## DIRECTIONS FOR THIS TASK
Only one stretch of the data below is wanted: the lines from the one with "s.l2d := rfl" through the one with "s.hard := rfl", repeated exactly.

Stored data entries

-- ==== Sys2Proof/Laws/State.lean ====
section
/-! SUPPORT. What each replacement of a part of the state does to each field: one equation per field and replacement. -/
namespace Sys2Proof.Machine
namespace State

/-! ### `setCore` -/

@[simp] theorem setCore_dram (s : State) (g : Nat) (c : Core) : (s.setCore g c).dram = s.dram := rfl
@[simp] theorem setCore_l2d (s : State) (g : Nat) (c : Core) : (s.setCore g c).l2d = s.l2d := rfl
@[simp] theorem setCore_lfl (s : State) (g : Nat) (c : Core) : (s.setCore g c).lfl = s.lfl := rfl
@[simp] theorem setCore_poison (s : State) (g : Nat) (c : Core) : (s.setCore g c).poison = s.poison := rfl
@[simp] theorem setCore_hard (s : State) (g : Nat) (c : Core) : (s.setCore g c).hard = s.hard := rfl
@[simp] theorem setCore_peerMem (s : State) (g : Nat) (c : Core) : (s.setCore g c).peerMem = s.peerMem := rfl
@[simp] theorem setCore_hostMem (s : State) (g : Nat) (c : Core) : (s.setCore g c).hostMem = s.hostMem := rfl
@[simp] theorem setCore_peerCopy (s : State) (g : Nat) (c : Core) : (s.setCore g c).peerCopy = s.peerCopy := rfl
@[simp] theorem setCore_dirCopy (s : State) (g : Nat) (c : Core) : (s.setCore g c).dirCopy = s.dirCopy := rfl
@[simp] theorem setCore_reserved (s : State) (g : Nat) (c : Core) : (s.setCore g c).reserved = s.reserved := rfl
@[simp] theorem setCore_peerSlots (s : State) (g : Nat) (c : Core) : (s.setCore g c).peerSlots = s.peerSlots := rfl
@[simp] theorem setCore_watch (s : State) (g : Nat) (c : Core) : (s.setCore g c).watch = s.watch := rfl
@[simp] theorem setCore_linkq (s : State) (g : Nat) (c : Core) : (s.setCore g c).linkq = s.linkq := rfl
@[simp] theorem setCore_cores (s : State) (g : Nat) (c : Core) : (s.setCore g c).cores = s.cores.ins g c := rfl
@[simp] theorem setCore_waves (s : State) (g : Nat) (c : Core) : (s.setCore g c).waves = s.waves := rfl
@[simp] theorem setCore_teams (s : State) (g : Nat) (c : Core) : (s.setCore g c).teams = s.teams := rfl
@[simp] theorem setCore_grids (s : State) (g : Nat) (c : Core) : (s.setCore g c).grids = s.grids := rfl
@[simp] theorem setCore_kept (s : State) (g : Nat) (c : Core) : (s.setCore g c).kept = s.kept := rfl
@[simp] theorem setCore_dies (s : State) (g : Nat) (c : Core) : (s.setCore g c).dies = s.dies := rfl
@[simp] theorem setCore_stks (s : State) (g : Nat) (c : Core) : (s.setCore g c).stks = s.stks := rfl
@[simp] theorem setCore_kbase (s : State) (g : Nat) (c : Core) : (s.setCore g c).kbase = s.kbase := rfl
@[simp] theorem setCore_klog2n (s : State) (g : Nat) (c : Core) : (s.setCore g c).klog2n = s.klog2n := rfl
@[simp] theorem setCore_kitty (s : State) (g : Nat) (c : Core) : (s.setCore g c).kitty = s.kitty := rfl
@[simp] theorem setCore_kittyTook (s : State) (g : Nat) (c : Core) : (s.setCore g c).kittyTook = s.kittyTook := rfl
@[simp] theorem setCore_saves (s : State) (g : Nat) (c : Core) : (s.setCore g c).saves = s.saves := rfl
@[simp] theorem setCore_nextId (s : State) (g : Nat) (c : Core) : (s.setCore g c).nextId = s.nextId := rfl
@[simp] theorem setCore_cc (s : State) (g : Nat) (c : Core) : (s.setCore g c).cc = s.cc := rfl
@[simp] theorem setCore_phase (s : State) (g : Nat) (c : Core) : (s.setCore g c).phase = s.phase := rfl
@[simp] theorem setCore_cur (s : State) (g : Nat) (c : Core) : (s.setCore g c).cur = s.cur := rfl
@[simp] theorem setCore_agenda (s : State) (g : Nat) (c : Core) : (s.setCore g c).agenda = s.agenda := rfl
@[simp] theorem setCore_free (s : State) (g : Nat) (c : Core) : (s.setCore g c).free = s.free := rfl
@[simp] theorem setCore_reply (s : State) (g : Nat) (c : Core) : (s.setCore g c).reply = s.reply := rfl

## REPLY TO THE EXERCISE
@[simp] theorem setCore_l2d (s : State) (g : Nat) (c : Core) : (s.setCore g c).l2d = s.l2d := rfl
@[simp] theorem setCore_lfl (s : State) (g : Nat) (c : Core) : (s.setCore g c).lfl = s.lfl := rfl
@[simp] theorem setCore_poison (s : State) (g : Nat) (c : Core) : (s.setCore g c).poison = s.poison := rfl
@[simp] theorem setCore_hard (s : State) (g : Nat) (c : Core) : (s.setCore g c).hard = s.hard := rfl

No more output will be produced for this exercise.